States Are Short the Contact Tracers Needed to Emerge Safely from Lockdowns

Gene Naumovsky

While reports of necessary contact tracers numbers differ, states reopen with minimal tracer numbers.

While experts cite contact tracing as a necessary component of pushing past the coronavirus pandemic, U.S. states don’t appear to have sufficient staffing to fulfill the process, according to the Wall Street Journal.

As states continue to lack effective contact tracing plans, epidemiologists warn of a continued spread of the novel coronavirus. Now, as protests, incited by the tragic killing of George Floyd in police custody, hit every state in the U.S., those worries are only growing. Robert Redfield, Centers for Disease Control and Prevention Director, told Congress that the nation requires between 30,000 and 100,000 contact tracers. Former CDC director, Dr. Tom Frieden, stated that the U.S. might need up to 300,000 tracers.

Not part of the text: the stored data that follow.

-- ==== Sys2Proof/Laws/Stored.lean ====
section
/-!
SUPPORT. Which operations leave the stored memories alone: `stored` is the queue of commands, external memory, the log store,
the flash and the fuse cells; one lemma per operation that leaves all of them as they are.
-/

set_option linter.all false

namespace Sys2Proof.Machine

open Sys2Proof

/-- The queue, external memory, the log store, the flash and the fuse cells. -/
def State.stored (s : State) : List Instr × Tab Byte × Tab Byte × Tab Byte × Tab Word × Tab Word :=
  (s.pending, s.dram, s.mram, s.flash, s.plat.fuses, s.plat.fusesB)

@[simp] theorem stored_fold (s : State) : (s.pending, s.dram, s.mram, s.flash, s.plat.fuses, s.plat.fusesB) = s.stored := (rfl)
theorem stored_each {α : Type} (xs : List α) (f : State → α → State) (h : ∀ s x, (f s x).stored = s.stored) (s : State) : (s.each xs f).stored = s.stored := by
  unfold State.each
  induction xs generalizing s with
  | nil => rfl
  | cons x xs ih => simp [List.foldl, ih, h]
theorem stored_foldl {α : Type} (xs : List α) (f : State → α → State) (h : ∀ s x, (f s x).stored = s.stored) (s : State) : (xs.foldl f s).stored = s.stored := stored_each xs f h s
theorem stored_when (c : Bool) (f : State → State) (h : ∀ s, (f s).stored = s.stored) (s : State) : (s.when c f).stored = s.stored := by
  unfold State.when; split <;> simp [h]
theorem stored_ite (c : Prop) [Decidable c] (x y : State) : (if c then x else y).stored = if c then x.stored else y.stored := by split <;> rfl
@[simp] theorem stored_with_regs (s : State) (v) : ({ s with regs := v } : State).stored = s.stored := (rfl)
@[simp] theorem stored_with_pend (s : State) (v) : ({ s with pend := v } : State).stored = s.stored := (rfl)
@[simp] theorem stored_with_pendLayout (s : State) (v) : ({ s with pendLayout := v } : State).stored = s.stored := (rfl)
@[simp] theorem stored_with_tiles (s : State) (v) : ({ s with tiles := v } : State).stored = s.stored := (rfl)
@[simp] theorem stored_with_descs (s : State) (v) : ({ s with descs := v } : State).stored = s.stored := (rfl)
@[simp] theorem stored_with_dealer (s : State) (v) : ({ s with dealer := v } : State).stored = s.stored := (rfl)
@[simp] theorem stored_with_outs (s : State) (v) : ({ s with outs := v } : State).stored = s.stored := (rfl)
@[simp] theorem stored_with_slots (s : State) (v) : ({ s with slots := v } : State).stored = s.stored := (rfl)
@[simp] theorem stored_with_caps (s : State) (v) : ({ s with caps := v } : State).stored = s.stored := (rfl)
@[simp] theorem stored_with_image (s : State) (v) : ({ s with image := v } : State).stored = s.stored := (rfl)
@[simp] theorem stored_with_time (s : State) (v) : ({ s with time := v } : State).stored = s.stored := (rfl)
@[simp] theorem stored_with_sco (s : State) (v) : ({ s with sco := v } : State).stored = s.stored := (rfl)
@[simp] theorem stored_with_logs (s : State) (v) : ({ s with logs := v } : State).stored = s.stored := (rfl)
@[simp] theorem stored_with_fab (s : State) (v) : ({ s with fab := v } : State).stored = s.stored := (rfl)
@[simp] theorem stored_with_wall (s : State) (v) : ({ s with wall := v } : State).stored = s.stored := (rfl)
@[simp] theorem stored_with_boot (s : State) (v) : ({ s with boot := v } : State).stored = s.stored := (rfl)
@[simp] theorem stored_with_ctxs (s : State) (v) : ({ s with ctxs := v } : State).stored = s.stored := (rfl)
@[simp] theorem stored_with_encs (s : State) (v) : ({ s with encs := v } : State).stored = s.stored := (rfl)
@[simp] theorem stored_with_nets (s : State) (v) : ({ s with nets := v } : State).stored = s.stored := (rfl)
@[simp] theorem stored_with_mem (s : State) (v) : ({ s with mem := v } : State).stored = s.stored := (rfl)
@[simp] theorem stored_with_touch (s : State) (v) : ({ s with touch := v } : State).stored = s.stored := (rfl)
@[simp] theorem stored_with_audio (s : State) (v) : ({ s with audio := v } : State).stored = s.stored := (rfl)
@[simp] theorem stored_with_cmd (s : State) (v) : ({ s with cmd := v } : State).stored = s.stored := (rfl)
@[simp] theorem stored_with_anomalies (s : State) (v) : ({ s with anomalies := v } : State).stored = s.stored := (rfl)
@[simp] theorem stored_with_freeCtr (s : State) (v) : ({ s with freeCtr := v } : State).stored = s.stored := (rfl)
@[simp] theorem stored_with_out (s : State) (v) : ({ s with out := v } : State).stored = s.stored := (rfl)
@[simp] theorem stored_with_pends (s : State) (v w) : ({ s with pend := v, pendLayout := w } : State).stored = s.stored := (rfl)
theorem stored_updPlat (s : State) (f : PlatSt → PlatSt) (h : ∀ p, (f p).fuses = p.fuses ∧ (f p).fusesB = p.fusesB) : (s.updPlat f).stored = s.stored := by
  show (s.pending, s.dram, s.mram, s.flash, (f s.plat).fuses, (f s.plat).fusesB) = _; rw [(h _).1, (h _).2]; rfl
set_option linter.unusedSimpArgs false
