-- ==== Sys2Proof/Tests/Slice0.lean ====
section
/-!
SUPPORT. Tests: a term that each well-formedness check refuses, the spec's worked examples, and for every statement with
hypotheses a concrete state and operands that meet them.
-/

namespace Sys2Proof.Tests

open Sys2Proof Sys2Proof.Machine

set_option linter.all false
set_option Elab.async false

/-! ### Small states -/

/-- The state after power-on with fields set. -/
def wit (fs : List (Fld × Nat)) : State := fs.foldl (fun s f => s.set f.1 f.2) State.reset

/-- A device in DEALING, with fields set. -/
def dealing (fs : List (Fld × Nat)) : State := wit ((.BKR_DEV_STATE_STATE, 4) :: (.DLR_STATUS_DEALING, 1) :: fs)

/-- A device in LOADING with the firmware at work. -/
def loading (fs : List (Fld × Nat)) : State := wit ((.BKR_DEV_STATE_STATE, 2) :: (.BKR_STATUS_RUN, 0xF) :: fs)

/-- A device in RECOVERY with memory ready and a download state. -/
def recovering (r : RecoverySt) : State :=
  { wit [(.BKR_DEV_STATE_STATE, 6), (.BKR_STATUS_RUN, 1), (.MEM_STATUS_STATE, memReady)] with
    boot := { BootSt.init with recovery := r } }

/-- Flash that reads and writes without error. -/
def goodFlash : FlashIn := { unread := [], badWrites := 0 }

/-- An image with one layout whose cycle is one deal. -/
def oneLayout (deal : List Trick) : Image :=
  { Image.none_ with layouts := [{ sh := [], contracts := [], cycle := [deal], flows := [], permits := [] }] }

/-- A capture trick of input 1 at 1 µs into the tick, into class 2. -/
def capTrick : Trick :=
  { cls := .capture, index := 1, issue := .offset 1000, job := 1, talon := some 2, master := none, dram := 0, load := 0, fed := [] }

/-- A state with register words set. -/
def withWords (ws : List (Nat × Word)) (s : State) : State := ws.foldl (fun s e => s.setWord e.1 e.2) s

/-- A 640 by 480 attribute packet at 60 Hz, RGB of 8 bits. -/
def msa640 : MsaIn :=
  { hAct := 640, vAct := 480, hTotal := 800, vTotal := 525, enc := 0, bpc := 8, vsc := false, interlaced := false,
    periodNs := 16666667, pixClk := 25200000 }

/-- A record of a 2 by 1 frame of input 3. -/
def capRec : BufRec :=
  { desc := none, hdr := { BufHdr.zero with srcId := 3, seq := 9, width := 2, height := 1, format := 5, idx := 3 }, eligTime := 0,
    eligTick := 0, bad := false }

/-- A capture trick of input 3 in progress, with buffer 5. -/
def capRun : RunTrick :=
  { trick := { capTrick with job := 3, index := 3 }, issueTick := 0, done := false, buf := some 5, eav := none, dueAt := none, stale := false,
    coded := none }

/-- A frame of 100 bytes to all. -/
def netFrame : NetFrame :=
  { dest := 2 ^ 48 - 1, len := 100, fcs := true, tags := 0, pause := false, ether := 0x800, udp := none, bytes := [], busy := false }

/-- An RTP packet with one slice. -/
def rtpPkt : RtpIn :=
  { port := 1, ip := 0xA000001, udp := 5004, seq := 5, ts := 1000, ssrc := 7, pt := 96, marker := true, payload := [0x65, 1] }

Director of the CDC’s Scientific Education and Professional Development division, Dr. Patricia Simone said, “All the states need contact tracers...some in quite large numbers.”

Another issue is that the estimates of needed tracers are changing every day. While the National Association of County and City Health Officials report that 30 contact tracers per 100,000 would be required for risk management (as well as to match Wuhan’s numbers), the Association of State and Territorial Health Officials stated that up to 300,000 would be necessary.

At the moment, states are reopening with a small percentage of those figures. In addition, many state public-health departments have suffered funding cuts over the last few years. While Scott Gottlieb, former Food and Drug Administration commissioner in the Trump administration, asked for $46.5 billion in funding for contact tracing, only $10.25 billion has been collected for both testing and contact tracing by the FDA.

Senior scholar at Johns Hopkins University Center for Health Security, Crystal Watson said, “We need to reprioritize and put this at the top of the list because we can bring transmission down to much lower levels and save thousands of lives.”